1. Some end-user reflected that new orders were scant after the Spring Festival holiday although orders were sound before the Lunar New Year holiday, which were insufficient to support run rate. It was learned that the operating rate of looms has declined to 80% now from early high 85%, having further downward room in later period. The operating rate of circular knitting machines in Shaoxing and warp knitting plants in Haining and Changshu showed signals to reduce. But the current O/R at 80% was within normal average.
2. The inventory in twisting units and fabric manufacturing plants has apparently accumulated but was still controllable compared with historic high. Contradiction on downstream market is still accumulating, and price transfer has been very hard. Price of PFY moved up, but that of DTY and grey fabric was hard to chase up. Many twisting units and fabric manufacturing plants have suffered losses for a period based on spot feedstock cost.
Most end-users did not see sound orders after the Lunar New Year holiday, and sales became slow since Mar, which resulted into mounting stocks of grey fabric. Entering Apr, the accumulation speed accelerated after the earlier orders production completed. By now, stocks of grey fabric have surpassed the average level in 2018 amid continuously slack sales.
Relatively, water-jet fabric customers showed more robust mindset, but the inventory was also mounting, and the run rate still had support. However, the stocks accumulation speed of warp knitting and circular knitting machines was faster amid high production, which occupied many capital. The operating rate of warp knitting machines in Changshu and Haining and the circular knitting machines in Xiaoshan and Shaoxing has declined obviously.

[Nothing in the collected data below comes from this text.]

-- ==== Sys2Proof/Machine/Ecc.lean ====
section
/-! DEFINITION. Error-protected memories: flipped bits, injection, and the DRAM as its requesters read and write it (R208, R214,
R255, R256, R275, R371). -/

namespace Sys2Proof.Machine

namespace Ecc

/-- Targets of ECC_INJ (R371). -/
def ISL : Nat := 0
def SRAM : Nat := 1
def DRAM : Nat := 2
def L2 : Nat := 3

/-- Bytes that one check word protects. -/
def unit (t : Nat) : Nat := if t = ISL then 4 else if t = SRAM then 8 else 64

def key (t a : Nat) : Nat := t * 2 ^ 48 + a / unit t * unit t

end Ecc

/-- Flaws of memory `t` in the units that `n` bytes from `a` touch: address and flipped bits. -/
def Chip.eccFlaws (c : Chip) (t a n : Nat) : List (Nat × Nat) :=
  (c.flaws.filter fun f => f.1 / 2 ^ 48 == t && decide (f.1 % 2 ^ 48 < a + n) && decide (a < f.1 % 2 ^ 48 + Ecc.unit t)).map
    fun f => (f.1 % 2 ^ 48, f.2)

/-- A unit at `u` lies wholly inside `n` bytes from `a`. -/
def wholly (t u a n : Nat) : Bool := decide (a ≤ u) && decide (u + Ecc.unit t ≤ a + n)

/-- `n` bytes from `a` of memory `t` have been written. A unit written whole is good again; a partial write corrects one flipped
bit and leaves an uncorrectable unit poisoned (R256); an armed injection corrupts its unit (R371). -/
def Chip.eccWrite (c : Chip) (t a n : Nat) : Chip :=
  let fixed := (c.eccFlaws t a n).filter fun f => f.2 == 1 || wholly t f.1 a n
  let c := { c with flaws := fixed.foldl (fun m f => SMap.erase m (Ecc.key t f.1)) c.flaws }
  let inj := (c.get R.PTB_PERTURB.ECC_ADDR_LO.ADDR + 2 ^ 32 * c.get R.PTB_PERTURB.ECC_ADDR_HI.ADDR) % 2 ^ 48 / Ecc.unit t * Ecc.unit t
  if c.flag R.PTB_PERTURB.ECC_INJ.ARM && c.get R.PTB_PERTURB.ECC_INJ.TARGET == t && decide (inj < a + n) && decide (a < inj + Ecc.unit t) then
    { c.set R.PTB_PERTURB.ECC_INJ.ARM 0 with flaws := SMap.insert c.flaws (Ecc.key t inj) (1 + c.get R.PTB_PERTURB.ECC_INJ.DOUBLE) }
  else c

/-! ### DRAM (R244, R255, R256) -/

/-- Channel of a DRAM offset (R244). -/
def dramChan (a : Nat) : Nat := a / 256 % 12

/-- Offset `a` lies in an enabled ECC region. -/
def Chip.eccRegion (c : Chip) (a : Nat) : Bool :=
  (List.range 8).any fun k =>
    let b := c.get (R.DRC_ECC.REG_BASE.ADDR k) * 2 ^ 21
    c.flag (R.DRC_ECC.REG_BASE.EN k) && decide (b ≤ a) && decide (a < b + c.get (R.DRC_ECC.REG_SIZE.ADDR k) * 2 ^ 21)

/-- The error log takes its first error. -/
def Chip.eccLog (c : Chip) (port a : Nat) (unc : Bool) : Chip :=
  if c.flag R.DRC_ECC.ERR_INFO.VALID then c
  else
    let c := ((c.set R.DRC_ECC.ERR_ADDR_LO.ADDR a).set R.DRC_ECC.ERR_ADDR_HI.ADDR (a / 2 ^ 32)).set R.DRC_ECC.ERR_INFO.VALID 1
    let c := ((c.set R.DRC_ECC.ERR_INFO.UNCORR (b2n unc)).set R.DRC_ECC.ERR_INFO.PORT port).set R.DRC_ECC.ERR_INFO.CH (dramChan a)
    if unc then c else c.raise 0x161 1

/-- An uncorrectable error met by fabric port `port` (R256). -/
def Chip.dramUe (c : Chip) (port a : Nat) : Chip :=
  (((c.bump R.DRC.UE_CNT.COUNT).raise 0x160 1).eccLog port a true).record 0x0F02 (dramChan a) (parBytes 8 a ++ [port])

/-- Fabric port `port` reads `n` bytes from `a` (R256): whether the data is good, and what the read reports. -/
def Chip.dramCheck (c : Chip) (port a n : Nat) : Bool × Chip :=
  ((c.eccFlaws Ecc.DRAM a n).filter fun f => c.eccRegion f.1).foldl (fun (r : Bool × Chip) f =>
    if f.2 = 1 then (r.1, (r.2.bump R.DRC.CE_CNT.COUNT).eccLog port f.1 false) else (false, r.2.dramUe port f.1)) (true, c)

/-- Store bytes in DRAM. -/
def Chip.dramPut (c : Chip) (m : Mems) (a : Nat) (bs : List Byte) : Chip × Mems :=
  (c.eccWrite Ecc.DRAM a bs.length, { m with dram := Memory.writeBytes m.dram a bs })

end Sys2Proof.Machine
end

3. The feedstock prepared of downstream market was mainly around half a month, and downstream plants managed to see profit based on feedstock purchased earlier, but the cost advantage weakened apparently based on current feedstock price after earlier stocks successively used up. The profit is expected to reduce further if such situation maintains.
4. Export orders which were placed in end-2018 or early-2019 were successively delivered, and domestic orders have not improved (normally starting improving in Jul-Aug); thus, May-Jun is supposed to be a slack season, and downstream sectors may face bigger pressure, to hoard up stocks or scale down run rate. Therefore, some downstream plants are anticipated to suspend production for a short period during the coming May Day holiday to ease pressure. Stocks of grey fabric are likely to accumulate and the run rate of downstream sectors may reduce in May-Jun, but the production suspension in a large scale like Sep-Oct, 2018 may not appear if feedstock market is not greatly volatile.
5. Stocks of PFY were slanting low now, but the feedstock inventory and finished goods stocks of twisting units and fabric manufacturing plants have apparently climbed up. Thus, the inventory of PFY is only transferred to downstream players’ hand. Demand growth rate of end-user market is not as firm as polyester production growth rate (growth rate of polyester output in Q1 was at 9.7%). Current stocks of downstream market was controllable, and contradiction does not outbreak temporarily.
In summary, PFY plants may keep witnessing stable profit in short run with not apparent inventory burden, but the demand may be pressed in medium run as downstream market is expected to remain modest temporarily.